▶ _The task_:
Pick out every line in the data below that holds "scaled".

[Collected data]
--- START ---

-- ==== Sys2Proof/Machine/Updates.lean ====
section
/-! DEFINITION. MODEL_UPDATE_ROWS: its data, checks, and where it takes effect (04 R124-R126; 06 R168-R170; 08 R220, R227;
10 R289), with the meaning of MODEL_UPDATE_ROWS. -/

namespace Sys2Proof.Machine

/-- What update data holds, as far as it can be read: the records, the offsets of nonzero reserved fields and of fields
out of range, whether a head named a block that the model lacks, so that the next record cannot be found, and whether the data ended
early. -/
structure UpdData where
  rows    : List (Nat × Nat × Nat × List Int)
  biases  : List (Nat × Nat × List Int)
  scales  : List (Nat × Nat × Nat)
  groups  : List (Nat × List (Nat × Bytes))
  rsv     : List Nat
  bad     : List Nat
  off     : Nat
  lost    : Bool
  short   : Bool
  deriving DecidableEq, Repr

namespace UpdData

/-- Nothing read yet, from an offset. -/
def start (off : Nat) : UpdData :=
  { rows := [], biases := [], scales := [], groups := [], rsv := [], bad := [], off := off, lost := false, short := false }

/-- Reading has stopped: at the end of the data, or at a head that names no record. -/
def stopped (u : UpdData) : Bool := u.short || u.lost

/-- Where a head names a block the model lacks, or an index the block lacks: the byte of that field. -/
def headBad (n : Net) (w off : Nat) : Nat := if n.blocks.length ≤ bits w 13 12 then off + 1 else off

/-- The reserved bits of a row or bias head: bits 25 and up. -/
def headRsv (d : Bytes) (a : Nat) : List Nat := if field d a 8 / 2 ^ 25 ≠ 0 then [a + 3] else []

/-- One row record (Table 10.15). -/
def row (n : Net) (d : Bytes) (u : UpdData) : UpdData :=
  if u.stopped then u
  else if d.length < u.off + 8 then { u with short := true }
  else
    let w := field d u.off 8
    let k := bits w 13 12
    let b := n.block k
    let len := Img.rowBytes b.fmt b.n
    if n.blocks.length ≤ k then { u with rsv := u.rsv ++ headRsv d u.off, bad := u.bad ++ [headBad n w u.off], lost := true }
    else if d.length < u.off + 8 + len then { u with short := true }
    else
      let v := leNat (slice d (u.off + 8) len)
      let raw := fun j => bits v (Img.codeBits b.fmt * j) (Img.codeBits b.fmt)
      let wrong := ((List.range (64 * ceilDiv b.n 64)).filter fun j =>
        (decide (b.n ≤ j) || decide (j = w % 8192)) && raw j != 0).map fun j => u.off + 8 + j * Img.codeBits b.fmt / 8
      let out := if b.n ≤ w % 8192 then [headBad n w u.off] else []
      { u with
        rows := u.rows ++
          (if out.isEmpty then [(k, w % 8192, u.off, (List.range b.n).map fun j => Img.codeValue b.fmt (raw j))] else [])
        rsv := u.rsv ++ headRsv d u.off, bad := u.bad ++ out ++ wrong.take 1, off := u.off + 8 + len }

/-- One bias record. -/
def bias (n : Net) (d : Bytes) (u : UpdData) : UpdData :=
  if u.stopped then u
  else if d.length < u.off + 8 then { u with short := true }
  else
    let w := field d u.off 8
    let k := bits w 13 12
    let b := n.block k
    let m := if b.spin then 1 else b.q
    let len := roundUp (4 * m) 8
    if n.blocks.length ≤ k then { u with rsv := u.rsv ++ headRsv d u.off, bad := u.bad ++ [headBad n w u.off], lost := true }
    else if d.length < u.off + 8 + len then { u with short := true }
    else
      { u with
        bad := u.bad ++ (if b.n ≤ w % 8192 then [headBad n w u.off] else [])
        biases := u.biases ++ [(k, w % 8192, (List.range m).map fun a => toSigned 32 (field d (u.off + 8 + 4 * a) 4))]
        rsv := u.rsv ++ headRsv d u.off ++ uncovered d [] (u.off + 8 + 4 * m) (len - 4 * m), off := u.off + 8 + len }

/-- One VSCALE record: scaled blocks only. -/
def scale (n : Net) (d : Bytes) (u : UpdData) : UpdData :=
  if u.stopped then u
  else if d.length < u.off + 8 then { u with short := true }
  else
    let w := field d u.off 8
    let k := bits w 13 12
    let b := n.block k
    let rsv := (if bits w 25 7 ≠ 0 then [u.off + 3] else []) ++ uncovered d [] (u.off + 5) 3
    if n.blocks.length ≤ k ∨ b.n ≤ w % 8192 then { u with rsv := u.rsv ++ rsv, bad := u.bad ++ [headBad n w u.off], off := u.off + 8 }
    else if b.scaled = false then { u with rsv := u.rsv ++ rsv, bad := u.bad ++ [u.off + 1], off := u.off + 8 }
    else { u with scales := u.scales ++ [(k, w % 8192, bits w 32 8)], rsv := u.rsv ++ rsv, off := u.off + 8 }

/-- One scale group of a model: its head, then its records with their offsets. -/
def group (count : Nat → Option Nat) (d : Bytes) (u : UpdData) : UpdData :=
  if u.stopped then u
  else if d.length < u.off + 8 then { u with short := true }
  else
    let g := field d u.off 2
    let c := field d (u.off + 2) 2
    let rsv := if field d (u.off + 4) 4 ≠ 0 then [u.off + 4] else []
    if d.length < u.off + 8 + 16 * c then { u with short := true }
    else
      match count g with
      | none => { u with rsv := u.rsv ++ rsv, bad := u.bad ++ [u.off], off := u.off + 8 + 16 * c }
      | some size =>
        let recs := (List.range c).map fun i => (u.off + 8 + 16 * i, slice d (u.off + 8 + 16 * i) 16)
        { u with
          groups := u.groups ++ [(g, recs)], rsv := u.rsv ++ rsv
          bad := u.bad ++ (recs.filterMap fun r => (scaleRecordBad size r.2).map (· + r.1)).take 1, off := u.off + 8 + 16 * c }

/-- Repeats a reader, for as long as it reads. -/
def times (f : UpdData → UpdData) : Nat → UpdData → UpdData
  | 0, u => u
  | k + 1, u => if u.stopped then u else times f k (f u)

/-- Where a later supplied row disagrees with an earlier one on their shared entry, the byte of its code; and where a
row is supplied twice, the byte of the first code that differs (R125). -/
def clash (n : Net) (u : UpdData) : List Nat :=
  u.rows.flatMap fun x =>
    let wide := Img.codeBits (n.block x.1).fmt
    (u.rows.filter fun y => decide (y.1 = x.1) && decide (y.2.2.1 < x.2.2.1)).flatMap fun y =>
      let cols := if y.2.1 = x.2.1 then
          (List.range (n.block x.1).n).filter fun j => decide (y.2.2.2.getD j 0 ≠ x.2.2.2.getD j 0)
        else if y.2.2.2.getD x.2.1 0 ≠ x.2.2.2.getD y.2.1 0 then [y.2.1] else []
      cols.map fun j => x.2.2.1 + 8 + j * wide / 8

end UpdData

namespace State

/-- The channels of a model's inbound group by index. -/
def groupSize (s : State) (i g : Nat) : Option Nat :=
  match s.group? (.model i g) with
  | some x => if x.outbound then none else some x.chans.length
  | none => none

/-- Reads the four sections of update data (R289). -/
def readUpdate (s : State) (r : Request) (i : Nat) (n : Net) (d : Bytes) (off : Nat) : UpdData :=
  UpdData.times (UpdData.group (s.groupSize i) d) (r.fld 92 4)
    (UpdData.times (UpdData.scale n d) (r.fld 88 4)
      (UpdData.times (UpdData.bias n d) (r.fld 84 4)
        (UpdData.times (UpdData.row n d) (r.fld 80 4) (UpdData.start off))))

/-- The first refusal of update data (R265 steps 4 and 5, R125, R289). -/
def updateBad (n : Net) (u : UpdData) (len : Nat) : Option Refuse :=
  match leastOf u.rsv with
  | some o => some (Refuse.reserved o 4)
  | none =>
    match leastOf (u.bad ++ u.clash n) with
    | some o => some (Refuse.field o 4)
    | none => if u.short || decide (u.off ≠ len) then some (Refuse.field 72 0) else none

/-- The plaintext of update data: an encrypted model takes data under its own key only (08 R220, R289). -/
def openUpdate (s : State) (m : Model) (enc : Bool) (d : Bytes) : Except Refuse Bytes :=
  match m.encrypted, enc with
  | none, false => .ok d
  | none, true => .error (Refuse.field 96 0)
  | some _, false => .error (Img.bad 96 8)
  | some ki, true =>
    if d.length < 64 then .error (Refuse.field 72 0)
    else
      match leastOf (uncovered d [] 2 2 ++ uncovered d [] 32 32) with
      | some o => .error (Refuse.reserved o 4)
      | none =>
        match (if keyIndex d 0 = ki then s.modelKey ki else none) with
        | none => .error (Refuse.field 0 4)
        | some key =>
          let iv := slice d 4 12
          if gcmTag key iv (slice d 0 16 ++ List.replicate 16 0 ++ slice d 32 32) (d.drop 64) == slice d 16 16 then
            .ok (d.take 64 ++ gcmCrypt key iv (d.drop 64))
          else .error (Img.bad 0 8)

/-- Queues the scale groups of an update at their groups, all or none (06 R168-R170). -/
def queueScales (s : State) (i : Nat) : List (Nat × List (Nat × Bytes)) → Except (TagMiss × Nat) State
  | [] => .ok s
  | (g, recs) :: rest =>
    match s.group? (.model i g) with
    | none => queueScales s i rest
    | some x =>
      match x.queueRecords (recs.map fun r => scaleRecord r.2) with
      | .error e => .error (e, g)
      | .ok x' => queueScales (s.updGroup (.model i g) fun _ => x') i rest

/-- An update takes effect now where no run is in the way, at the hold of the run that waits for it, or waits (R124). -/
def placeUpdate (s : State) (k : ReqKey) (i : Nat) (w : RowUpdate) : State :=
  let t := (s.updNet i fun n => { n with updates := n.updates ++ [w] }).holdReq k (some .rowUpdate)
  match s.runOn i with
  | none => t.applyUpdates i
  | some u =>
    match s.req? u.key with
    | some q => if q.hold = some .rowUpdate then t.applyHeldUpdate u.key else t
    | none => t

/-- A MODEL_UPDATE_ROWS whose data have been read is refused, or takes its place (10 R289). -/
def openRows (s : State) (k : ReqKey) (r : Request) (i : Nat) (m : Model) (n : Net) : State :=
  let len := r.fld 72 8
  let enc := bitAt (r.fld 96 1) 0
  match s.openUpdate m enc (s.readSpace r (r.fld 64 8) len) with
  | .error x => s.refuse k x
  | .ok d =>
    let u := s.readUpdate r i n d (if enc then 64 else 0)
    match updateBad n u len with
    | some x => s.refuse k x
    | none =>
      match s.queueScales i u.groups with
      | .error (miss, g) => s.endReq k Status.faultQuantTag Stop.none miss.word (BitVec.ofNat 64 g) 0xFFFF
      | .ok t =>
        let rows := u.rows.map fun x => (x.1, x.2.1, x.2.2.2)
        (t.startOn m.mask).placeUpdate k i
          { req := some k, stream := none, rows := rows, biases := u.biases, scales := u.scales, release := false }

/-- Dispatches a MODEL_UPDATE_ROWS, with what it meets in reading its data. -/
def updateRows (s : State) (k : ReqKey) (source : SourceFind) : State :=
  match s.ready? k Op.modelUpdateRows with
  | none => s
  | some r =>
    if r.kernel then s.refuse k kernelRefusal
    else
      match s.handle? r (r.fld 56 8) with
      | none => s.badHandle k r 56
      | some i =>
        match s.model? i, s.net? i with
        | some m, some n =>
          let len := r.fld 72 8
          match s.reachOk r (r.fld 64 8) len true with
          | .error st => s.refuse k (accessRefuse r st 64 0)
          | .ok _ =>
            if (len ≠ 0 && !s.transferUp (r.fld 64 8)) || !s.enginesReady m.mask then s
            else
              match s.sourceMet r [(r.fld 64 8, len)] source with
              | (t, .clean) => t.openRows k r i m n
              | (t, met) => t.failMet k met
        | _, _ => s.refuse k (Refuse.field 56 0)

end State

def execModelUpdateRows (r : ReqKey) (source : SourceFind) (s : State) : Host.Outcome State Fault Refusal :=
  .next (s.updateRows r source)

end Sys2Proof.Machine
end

--- END ---

▶ _Written response_:
/-- One VSCALE record: scaled blocks only. -/
    else if b.scaled = false then { u with rsv := u.rsv ++ rsv, bad := u.bad ++ [u.off + 1], off := u.off + 8 }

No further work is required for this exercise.